Courtesy Northrop Grumman

Military officials say they need restricted training airspace for a planned unmanned aircraft base in Grand Forks, but the FAA says it's not ready to establish such an airspace in North Dakota.

The Air Force says 35 percent of all aircraft ordered by the military in the next five years will be piloted from the ground by remote control. 

Two unmanned planes, the Predator and the Global Hawk, will be stationed in North Dakota. The military wants a 35-mile by 45-mile area set aside for training. 

At a field hearing in Grand Forks this morning, Sen. Byron Dorgan, D-N.D., criticized the Pentagon and the FAA for moving too slowly. 

"There's no excuse for them not meeting time lines to find a way to make certain that where you have decided to locate unmanned aerial vehicles, you've also created the opportunity for training for the [unmanned aerial vehicles] and their crews," Dorgan said.

Brigadier General Leon Rice said demand for what the military calls remotely-piloted aircraft is outpacing the ability to train crews. 

"Really our limiting factor now is the training airspace for the crews themselves," Rice said. "We have six RPA platforms, Predators, in the state right now in boxes, waiting to be opened up and put into the sky."

UAS hearing
FAA Chief Operating Officer Hank Krakowski, second from left, told a Senate Commerce, Science and Transportation Committee hearing in Grand Forks on Monday, September 13, 2010 that the FAA must move carefully in allowing unmanned aircraft to fly in the national airspace.
MPR Photo/Dan Gunderson

Unmanned aircraft can't be flown in the U.S. except in cases where the FAA approves a conditional waiver. The military said a waiver won't meet their training needs. They want a piece of sky set aside for unmanned aircraft.

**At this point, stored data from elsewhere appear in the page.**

-- ==== Sys2Proof/Machine/Engine.lean ====
section
/-! DEFINITION. The arithmetic of the engine, the vector unit and the transposer (R236 to R241, R307 to R323) on element codes. -/

namespace Sys2Proof.Machine

open Sys2Proof

/-! ### Flags of CL_NUMFLAGSc (R325), as bit numbers -/

/-- A set of flags as the bits of a number. -/
def flagIf (b : Bool) (i : Nat) : Nat := if b then 2 ^ i else 0

/-! ### The engine (R311 to R313) -/

/-- Depth elements per cycle (R238): set by the wider operand. -/
def depthStep (fa fb : Nat) : Nat :=
  let w := max (fmtBits fa) (fmtBits fb)
  if w = 16 then 32 else if w = 4 then 128 else 64

/-- An operand element without its scale. -/
def elemVal (f code : Nat) : FVal :=
  if isMx f then mxElement f code
  else match fpOfFmt f with
    | some t => fpDecode t code
    | none => ofInt (toSigned 32 code) 0

/-- The exact sum of values, from +0. -/
def sumVals (vs : List FVal) : FVal := vs.foldl fadd (.fin false 0 0)

/-- What a group of depth elements brings into the step sum (R312): the value, its flags, groups flushed, groups saturated. A NaN
or ∞ among the elements goes in as R313 says, whatever the scales. -/
def groupVal (fa fb : Nat) (as bs : List Nat) (sa sb : Option Nat) : FVal × Nat × Nat × Nat :=
  if sa = some 0xFF ∨ sb = some 0xFF then (.nan, 4, 0, 0)
  else
    let x : Int := (match sa with
      | some v => (v : Int) - 127
      | none => 0) + (match sb with
      | some v => (v : Int) - 127
      | none => 0)
    match sumVals ((as.zip bs).map (fun p => fmul (elemVal fa p.1) (elemVal fb p.2))) with
    | .fin n m e =>
      if m = 0 then (.fin false 0 0, 0, 0, 0)
      else if x < -126 then (.fin n 0 0, 1, 1, 0)
      else if 127 < x then (.fin n (2 ^ 24 - 1) 104, 2, 0, 1)
      else (.fin n m (e + x), 0, 0, 0)
    | v => (v, 0, 0, 0)

/-- An FP32 sum with a zero made +0 (R311), and whether finite values overflowed. -/
def accumulate (acc : Nat) (v : FVal) : Nat × Bool :=
  let (b, o) := fpRound fp32 (fadd (val32 acc) v)
  (if b = 0x80000000 then 0 else b, o)

/-- The groups of 32 of a row of codes. -/
def groups {α : Type} (n : Nat) (row : List α) : List (List α) := (List.range (ceilDiv row.length n)).map (fun g => (row.drop (g * n)).take n)

/-- One element of an array product (R311): the FP32 bits, the flags, groups flushed and saturated. -/
def productCell (fa fb start : Nat) (a b sa sb : List Nat) : Nat × Nat × Nat × Nat :=
  let gs := ((groups 32 a).zip (groups 32 b)).zipIdx.map (fun g =>
    groupVal fa fb g.1.1 g.1.2 (if isMx fa then some (sa.getD g.2 0) else none) (if isMx fb then some (sb.getD g.2 0) else none))
  let steps := groups (depthStep fa fb / 32) gs
  steps.foldl (fun acc st =>
    let (v, o) := accumulate acc.1 (sumVals (st.map (·.1)))
    (v, st.foldl (fun f g => f ||| g.2.1) (acc.2.1 ||| flagIf o 3), acc.2.2.1 + (st.map (·.2.2.1)).sum, acc.2.2.2 + (st.map (·.2.2.2)).sum))
    (start, 0, 0, 0)

/-- An array product (R284, R311): the rows of D, flags, groups flushed and saturated. -/
def product (fa fb : Nat) (a b sa sb : List (List Nat)) (start : List (List Nat)) : List (List Nat) × Nat × Nat × Nat :=
  let cells := a.zipIdx.map (fun ra => b.zipIdx.map (fun rb =>
    productCell fa fb (cell start ra.2 rb.2) ra.1 rb.1 (sa.getD ra.2 []) (sb.getD rb.2 [])))
  let flat := cells.flatMap id
  (cells.map (fun r => r.map (·.1)), flat.foldl (fun f c => f ||| c.2.1) 0, (flat.map (·.2.2.1)).sum, (flat.map (·.2.2.2)).sum)

/-! ### Operands of the vector unit (R315) -/

/-- An element widened to FP32: its bits and flags. -/
def widen32 (f code scale : Nat) : Nat × Nat :=
  if f = 0 then (code, 0)
  else if isMx f then
    if scale = 0xFF then (fpNan fp32, 4)
    else match mxValue f code scale with
      | .fin n m e =>
        let (b, o) := fpRound fp32 (.fin n m e)
        if o then ((if n then 2 ^ 31 else 0) + (fpInf fp32 - 1), 2) else (b, 0)
      | v => (round32 v, 0)
  else if f = 10 then
    let i := toSigned 32 code
    let b := round32 (ofInt i 0)
    (if toIntRne (val32 b) = i then b else (Config.intWiden (BitVec.ofNat 32 code)).toNat, 0)
  else if f = 11 then (if code = 0xFF then (fpNan fp32, 4) else (round32 (.fin false 1 ((code : Int) - 127)), 0))
  else match fpOfFmt f with
    | some t => (round32 (fpDecode t code), 0)
    | none => (code, 0)

/-- A matrix of codes widened to FP32, and the flags met. -/
def widenAll (f : Nat) (codes scales : List (List Nat)) : List (List Nat) × Nat :=
  let m := codes.zipIdx.map (fun r => r.1.zipIdx.map (fun x => widen32 f x.1 (cell scales r.2 (x.2 / 32))))
  (m.map (fun r => r.map (·.1)), (m.flatMap id).foldl (fun g x => g ||| x.2) 0)

/-! ### Results of the vector unit (R315 to R317, R320) -/

/-- Where the histogram counts an element (R320). -/
inductive Place where
  | nonfin
  | sat
  | zero
  | sub
  | bin (e : Int)
  deriving DecidableEq, Repr

/-- Place of a written value that neither saturated nor came from a NaN or ∞. -/
def placeOf (subnormal : Bool) (v : FVal) : Place :=
  match v with
  | .fin _ m e => if m = 0 then .zero else if subnormal then .sub else .bin ((Nat.log2 m : Int) + e)
  | _ => .nonfin

/-- Whether a code of a floating-point format is subnormal. -/
def isSubnormal (f code : Nat) : Bool :=
  match fpOfFmt f with
  | some t => code / 2 ^ t.mb % 2 ^ t.eb == 0 && code % 2 ^ t.mb != 0
  | none => false

/-- An FP32 result converted to a format without block scales (R316): the code, the flags, its place. -/
def convert32 (f b : Nat) : Nat × Nat × Place :=
  let v := val32 b
  let nf := match v with
    | .fin .. => false
    | _ => true
  if f = 10 then
    match v with
    | .nan => (0, 32, .nonfin)
    | .inf n => (if n then 2 ^ 31 else 2 ^ 31 - 1, 32, .nonfin)
    | .fin n m e =>
      let (i, cut) := clampInt 32 (toIntRne (.fin n m e))
      (ofSigned 32 i, flagIf cut 4, if cut then .sat else placeOf false (ofInt i 0))
  else match fpOfFmt f with
    | some t =>
      let (q, cut) := fpRound t v
      let q := if f = 0 ∧ !nf then b else q
      (q, flagIf cut 4, if nf then .nonfin else if cut then .sat else placeOf (isSubnormal f q) (fpDecode t q))
    | none => (b, 0, .nonfin)

/-- A row of FP32 results encoded in an MX format (R317): codes, scales, flags, places. -/
def encodeRow (f : Nat) (row : List Nat) : List Nat × List Nat × Nat × List Place :=
  (groups 32 row).foldl (fun acc g =>
    let (x, es) := mxBlock f (g.map val32)
    let fl := es.foldl (fun a e => a ||| flagIf e.2.1 4 ||| flagIf e.2.2 5) acc.2.2.1
    let ps := es.map (fun e => if e.2.2 then .nonfin else if e.2.1 then .sat else placeOf (isSubnormal f e.1) (mxValue f e.1 x))
    (acc.1 ++ es.map (·.1), acc.2.1 ++ [x], fl, acc.2.2.2 ++ ps)) ([], [], 0, [])

/-! ### Histograms (R320 to R323) -/

/-- A histogram count raised, held at its top; the flag HIST_SAT where it reaches it (R321). -/
def bump (n k : Nat) : Nat × Nat := (min (n + k) 0xFFFFFFFF, flagIf (decide (0 < k ∧ 0xFFFFFFFF ≤ n + k)) 6)

/-- An element counted in an accumulator (R320), with the flags. -/
def Hist.add (h : Hist) (p : Place) : Hist × Nat :=
  let (t, f0) := bump h.total 1
  let h1 := { h with total := t }
  match p with
  | .nonfin => let (n, f) := bump h.nonfin 1; ({ h1 with nonfin := n }, f0 ||| f)
  | .sat => let (n, f) := bump h.sat 1; ({ h1 with sat := n }, f0 ||| f)
  | .zero => let (n, f) := bump h.zero 1; ({ h1 with zero := n }, f0 ||| f)
  | .sub => let (n, f) := bump h.sub 1; ({ h1 with sub := n }, f0 ||| f)
  | .bin e =>
    let i := min 63 (e - h.base).toNat
    let (n, f) := bump (h.bins.getD i 0) 1
    ({ h1 with bins := modifyAt (fun _ => n) i h1.bins }, f0 ||| f)

/-- The 72 words that HISTOUT writes (R321), with the flags. -/
def Hist.words (h : Hist) (ufl ofl : Nat) : List Nat × Nat :=
  let (b0, f0) := bump (h.bins.getD 0 0) ufl
  let (b63, f1) := bump (h.bins.getD 63 0) ofl
  (b0 :: ((h.bins.drop 1).take 62 ++ [b63, h.zero, h.sub, h.sat, h.nonfin, h.total, ofSigned 32 h.base, ufl, ofl]), f0 ||| f1)

/-! ### Operations of the vector unit (R286, R315) -/

/-- Pairs of neighbours combined, an odd last one kept. -/
def pairUp (f : Nat → Nat → Nat) : List Nat → List Nat
  | [] => []
  | [a] => [a]
  | a :: b :: l => f a b :: pairUp f l

/-- A pairwise tree over values in order; the fuel is their number. -/
def treeFold (f : Nat → Nat → Nat) : Nat → List Nat → Nat
  | 0, l => l.getD 0 0
  | n + 1, l => if l.length ≤ 1 then l.getD 0 0 else treeFold f n (pairUp f l)

/-- The sum of a row by the fixed pairwise tree of R241, whose shape is left open (log entry 70). -/
def treeSum (row : List Nat) : Nat :=
  let o := Config.treeOrder row.length
  let l := if o.length = row.length ∧ (List.range row.length).all o.contains then o.map (fun i => row.getD i 0) else row
  treeFold add32 row.length l

/-- Maximum, or minimum, of two FP32 values (R315). -/
def max32 (a b : Nat) : Nat := round32 (fmaxVal (val32 a) (val32 b))

/-- See `max32`. -/
def min32 (a b : Nat) : Nat := round32 (fminVal (val32 a) (val32 b))

/-- VSEL's condition on A (R285). -/
def selects (sub a : Nat) : Bool :=
  match val32 a with
  | .nan => sub == 2 || sub == 3
  | .inf n => (sub == 0 && n) || (sub == 1 && n) || sub == 3
  | .fin n m _ => (sub == 1 && n && m != 0) || (sub == 3 && m != 0)

/-- An element of a vector result (R286): opcode, SUB, whether the position is masked, A, B, C. -/
def vectorElem (op sub : Nat) (masked : Bool) (a b c : Nat) : Nat :=
  if op = 0x30 then add32 a b
  else if op = 0x31 then mul32 a b
  else if op = 0x32 then fma32 a b c
  else if op = 0x33 then max32 a b
  else if op = 0x34 then min32 a b
  else if op = 0x35 then (if selects sub a then b else c)
  else if op = 0x36 then (if a = 0xFF800000 then 0 else exp32 (sub32 a b))
  else if op = 0x37 then rcp32 a
  else if op = 0x38 then a
  else if masked then 0xFF800000 else mul32 a b

/-- A row reduced by SUB (R286): sum, max or min. -/
def reduceRow (sub : Nat) (row : List Nat) : Nat :=
  if sub = 0 then treeSum row else treeFold (if sub = 1 then max32 else min32) row.length row

/-- An operand element under its mode (R285): as D, one a row, one, or IMM. -/
def modeElem (mode imm : Nat) (m : List (List Nat)) (r j : Nat) : Nat :=
  if mode = 0 then cell m r j else if mode = 1 then cell m r 0 else if mode = 2 then cell m 0 0 else imm

/-! ### The transposer (R252, R287) -/

/-- A matrix turned over. -/
def transpose (cols : Nat) (m : List (List Nat)) : List (List Nat) := (List.range cols).map (fun j => m.map (fun r => r.getD j 0))

/-- An MX element widened to BF16 (R252): exact where BF16 holds the value, saturated above its range and flushed to signed zero
below it, with the flags of R312. -/
def widenBf16 (f code scale : Nat) : Nat × Nat :=
  if scale = 0xFF then (fpNan bf16, 4)
  else match mxValue f code scale with
    | .fin n m e =>
      let s := if n then 2 ^ 15 else 0
      let (q, o) := fpRound bf16 (.fin false m e)
      if o then (s + (fpInf bf16 - 1), 2)
      else match fadd (fpDecode bf16 q) (.fin true m e) with
        | .fin _ d _ => if d = 0 then (s + q, 0) else (s, 1)
        | _ => (s, 1)
    | v => ((fpRound bf16 v).1, 0)

end Sys2Proof.Machine
end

Major General Marke Gibson said the military knows how to safely fly unmanned craft with manned aircraft. He points to Afghanistan as an example. 

"The operations at Kandahar on an annual basis approximates Miami International [based on the number of traffic counts]," he said. "We move our unmanned systems in an out of that airfield without shutting it down, without any special segregation. They move like any other aircraft."

But the FAA isn't convinced. The FAA has concerns about the ability of unmanned craft to avoid collisions with civilian aircraft, said Hank Krakowski, head of the FAA's air traffic arm.

"You know, we have to do this deliberatively," he said. "These are unusual vehicles to enter in to the national airspace system; they were designed for typically the war theater."

Krakowski said the FAA needs support of the Airline Pilots Association and the general aviation industry before opening airspace to unmanned aircraft. 

Dorgan criticized both the FAA and the Pentagon for missing deadlines to provide promised reports on airspace to Congress.  

After the hearing, Dorgan called the questioning a way to light a fire under bureaucracies. He said they need to find a way to make sure the project moves forward quickly.

"To not do that is a terrible waste of taxpayers money, it diminishes our defense capability and just doesn't make any sense," he said.

National Guard crews in Fargo are currently flying unmanned aircraft in the Middle East. Within the next two years, the primary mission of the Grand Forks Air Base will be flying unmanned aircraft.